Renewable and Recyclable
Most modern wine cork factories utilize cork dust from the processing plant to co-generate electricity. Larger scraps are reserved for use in agglomerated cork production. Virtually every piece of the wood harvested is utilized. Solid waste is minimal.
The process is repeated every decade for the life of the tree. Harvested trees normally live past 200 years. They are generally considered to be more healthy than those trees that have never been harvested.
Used corks have long been collected for craft purposes to make wreaths, coasters, and in one famous case - a full size sailing ship that traveled Portugal's Duoro River. They are also popular with suppliers of specialty ground covers (playgrounds) and can used in mulch and soil conditioners.
Until recently, there was little opportunity to return the wine corks to a manufacturer for recycling into second generation cork products. The reason was primarily geographic as the vast majority of cork manufacturing plants were in Europe.
This has now changed with the advent of several recycling program in North America. Two of the fastest growing have opened numerous receiving facilities in the U.S. They arrange for delivery to industrial cork facilities, where the wine corks are ground into small pieces for reassembly into cork sheets suitable for flooring, gaskets and a growing list of new products.
Precious and versatile
The precious and versatile vegetable tissue known as cork is the outer bark of the cork oak tree, not the trunk, as people might think.
Cork is most easily stripped off the tree in late spring and early summer when the cells are turgid and fragile and tear without being damaged.
The tree quickly forms new layers of cork and restores its protective barrier.

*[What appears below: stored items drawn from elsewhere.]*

-- ==== Sys2Proof/Machine/StatePort.lean ====
section
/-! DEFINITION. The state of the four host ports and of the event controller (R394-R420), with the operations
on it that need nothing else. -/

namespace Sys2Proof.Machine

/-- The route of an event source (R415). -/
structure Route where
  on   : Bool
  port : Nat
  vec  : Nat
  prio : Nat
  deriving DecidableEq, Repr

/-- An event source (R413, R415, R416): its route, whether its pending event has been taken, and the port at
which it is in service. -/
structure Src where
  route : Route
  pend  : Bool
  serv  : Option Nat
  deriving DecidableEq, Repr

def Src.reset : Src := ⟨⟨false, 0, 0, 0⟩, false, none⟩

/-- A vector of a port (R416, R418, R419). -/
structure Vec where
  count   : Nat
  timer   : Bool
  evCount : Nat
  evTime  : Nat
  parked  : Bool
  /-- R416: the message condition is met and held. -/
  held    : Bool
  /-- R419: the MSI-X table entry, without its Mask bit. -/
  addr    : Nat
  data    : Nat
  mask    : Bool
  /-- R419: the vector's pending bit. -/
  pba     : Bool
  /-- R408: an `EVENT` datagram went out and is sent again while a source stays pending. -/
  again   : Bool
  deriving DecidableEq, Repr

def Vec.reset : Vec := ⟨0, false, 1, 0, false, false, 0, 0, true, false, false⟩

/-- The transport session of H2 (R404-R406). -/
structure H2Session where
  id      : Nat
  key     : Bytes
  source  : Nat
  /-- R405: the highest accepted sequence, and bit k for the acceptance of that value minus k. -/
  high    : Nat
  window  : Nat
  /-- The next sequence number of the device. -/
  next    : Nat
  deriving DecidableEq, Repr

/-- R402, R403, R407: what H2 alone holds. -/
structure H2 where
  session : Option H2Session
  /-- R404: the last 16 accepted nonces, newest first. -/
  nonces  : List Bytes
  /-- R420: the `H2_CONFIGURE` payload in force. -/
  cfg     : Bytes
  period  : Nat
  ranges  : List (Nat × Nat)
  deriving DecidableEq, Repr

/-- A host port (R394, R397, R410, R414, R420). -/
structure Port where
  linkUp  : Bool
  /-- R396: the link left L0 and `link_loss_ms` runs. -/
  waiting : Bool
  /-- R396: D3hot. -/
  d3      : Bool
  speed   : Nat
  width   : Nat
  losses  : Nat
  authFail : Nat
  duplicates : Nat
  naks    : Nat
  badAccess : Nat
  outlookSkip : Nat
  sessionStroke : Nat
  events  : Nat
  timeoutMs : Nat
  retxUs  : Nat
  repeatMs : Nat
  sqBase  : Nat
  cqBase  : Nat
  ctlSize : Nat
  ctlStatus : Nat
  ringWin : Nat
  /-- R411: the issued vectors and the masked vectors of H3. -/
  irqVec  : Nat
  irqMask : Nat
  /-- R419: MSI-X Enable, Bus Master Enable, Function Mask. -/
  msixOn  : Bool
  master  : Bool
  fmask   : Bool
  vecs    : List Vec
  /-- R410: `last_write` and the discarded writes of the status word. -/
  lastWrite : Nat
  discarded : Nat
  deriving DecidableEq, Repr

/-- A port right after reset; `link_up` reads 1 on H3 (R414), and the timeouts are the defaults of R396, R406, R408
and R410. -/
def Port.reset (n : Nat) : Port :=
  { linkUp := n == 3, waiting := false, d3 := false, speed := 0, width := 0, losses := 0, authFail := 0
    duplicates := 0, naks := 0, badAccess := 0, outlookSkip := 0, sessionStroke := 0, events := 0
    timeoutMs := [10, 10, 500, 100].getD n 0, retxUs := if n = 2 then 2000 else 0, repeatMs := if n = 2 then 10 else 0
    sqBase := 0, cqBase := 0, ctlSize := 0, ctlStatus := 0, ringWin := 0, irqVec := 0, irqMask := 2 ^ 64 - 1
    msixOn := false, master := false, fmask := false, vecs := List.replicate 64 Vec.reset, lastWrite := 1, discarded := 0 }

/-- The ports and the event controller. -/
structure Hp where
  ports : List Port
  h2    : H2
  srcs  : List Src
  deriving DecidableEq, Repr

/-- R402, R420: the factory settings the spec states of H2: the UDP port 43110. -/
def h2Default : Bytes := [1, 0] ++ e16 43110 ++ zeros 60

def Hp.reset : Hp :=
  { ports := (List.range 4).map Port.reset, h2 := ⟨none, [], h2Default, 0, []⟩, srcs := List.replicate 1024 Src.reset }

/-- What the block sends in a step. -/
inductive Out where
  /-- A Finaval frame on a segment. -/
  | frame (seg : Nat) (bytes : Bytes)
  /-- A datagram on H2. -/
  | dgram (bytes : Bytes)
  /-- What an SPI transaction returns. -/
  | spi (bytes : Bytes)
  /-- What a register read returns. -/
  | reg (value : Nat)
  /-- R419: an MSI-X memory write. -/
  | msix (port addr data : Nat)
  /-- A write to host memory. -/
  | host (port addr : Nat) (bytes : Bytes)
  /-- A CAN frame, a PTP message or another signal named by the row. -/
  | ptp (kind seq : Nat)
  deriving DecidableEq, Repr

/-- A change of one port. -/
def Hp.port (h : Hp) (n : Nat) (f : Port → Port) : Hp := { h with ports := upd h.ports n f }
/-- A change of one source. -/
def Hp.src (h : Hp) (n : Nat) (f : Src → Src) : Hp := { h with srcs := upd h.srcs n f }
/-- A change of one vector of a port. -/
def Hp.vec (h : Hp) (p v : Nat) (f : Vec → Vec) : Hp :=
  h.port p (fun (q : Port) => { q with vecs := upd q.vecs v f })

/-- R414: an ignored access is counted and asserts `EV_PORT_ACCESS`. -/
def Port.bad (p : Port) : Port := { p with badAccess := sat32 (p.badAccess + 1), events := p.events ||| 8 }
/-- R414: an authentication failure is counted and asserts `EV_PORT_AUTH`. -/
def Port.auth (p : Port) : Port := { p with authFail := sat32 (p.authFail + 1), events := p.events ||| 4 }
/-- R414: a new link state; a change asserts `EV_PORT_LINK`. -/
def Port.link (p : Port) (up : Bool) : Port :=
  if p.linkUp = up then p else { p with linkUp := up, events := p.events ||| 1 }

/-- R413: whether a source number is reserved. -/
def srcReserved (s : Nat) : Bool :=
  decide (1024 ≤ s) || (decide (409 ≤ s) && decide (s < 416)) || (decide (424 ≤ s) && decide (s < 448)) ||
    (decide (457 ≤ s) && decide (s < 464)) || (decide (481 ≤ s) && decide (s < 488)) || decide (492 ≤ s)

/-- R419: whether an H0 or H1 vector can issue its message. -/
def Port.gateOpen (p : Port) (v : Vec) : Bool := p.msixOn && p.master && !p.fmask && !v.mask

/-- R405: the acceptance of a datagram sequence; the session with the value accepted, if it is new. -/
def H2Session.accept (s : H2Session) (q : Nat) : Option H2Session :=
  if q > s.high then
    let sh := q - s.high
    some { s with high := q, window := (if sh < 64 then s.window * 2 ^ sh % 2 ^ 64 else 0) ||| 1 }
  else
    let k := s.high - q
    if k < 64 ∧ q ≠ 0 ∧ !bit s.window k then some { s with window := setBit s.window k } else none

/-- R420: the first field of an `H2_CONFIGURE` out of range. -/
def h2CfgFault (p : Bytes) : Option Nat :=
  let f := u8 p 0
  let mask := (List.range 4).foldl (fun (a k : Nat) => a * 256 + u8 p (12 + k)) 0
  let contig := (List.range 33).any (fun (k : Nat) => mask == 2 ^ 32 - 2 ^ k)
  if u16 p 2 = 0 then some 2
  else if bit f 2 ∧ (u16 p 4 < 1 ∨ u16 p 4 > 4094) then some 4
  else if ¬ bit f 2 ∧ u16 p 4 ≠ 0 then some 4
  else if bit f 0 ∧ !contig then some 12
  else if bit f 1 ∧ (u8 p 36 < 1 ∨ u8 p 36 > 128) then some 36
  else none

end Sys2Proof.Machine
end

No tree is cut down. This simple fact makes cork harvesting exceptionally sustainable, leading to a unique balance between people and nature.
The harvesting cycle is 9-12 years long, and it takes at least 25 years for a new tree to become profitable.
The first stripping produces cork that is too hard to be easily handled. It’s used in products like flooring and insulation.
9 to 12 years later a second harvest produces better material, but still not good enough for cork bottle-stoppers.
Only the third and subsequent harvests produce cork with an even structure good enough to be used for wine closures.
The cork oak tree will then provide a harvest for some 200 years.
Cork’s natural properties make it eminently suitable for its principle use worldwide: as a bottle-stopper.
It is very light, yet impermeable to liquids and gases, elastic and compressible, an excellent insulator, fireproof, and resistant to abrasion.
Above all, it is completely natural, renewable, and recyclable.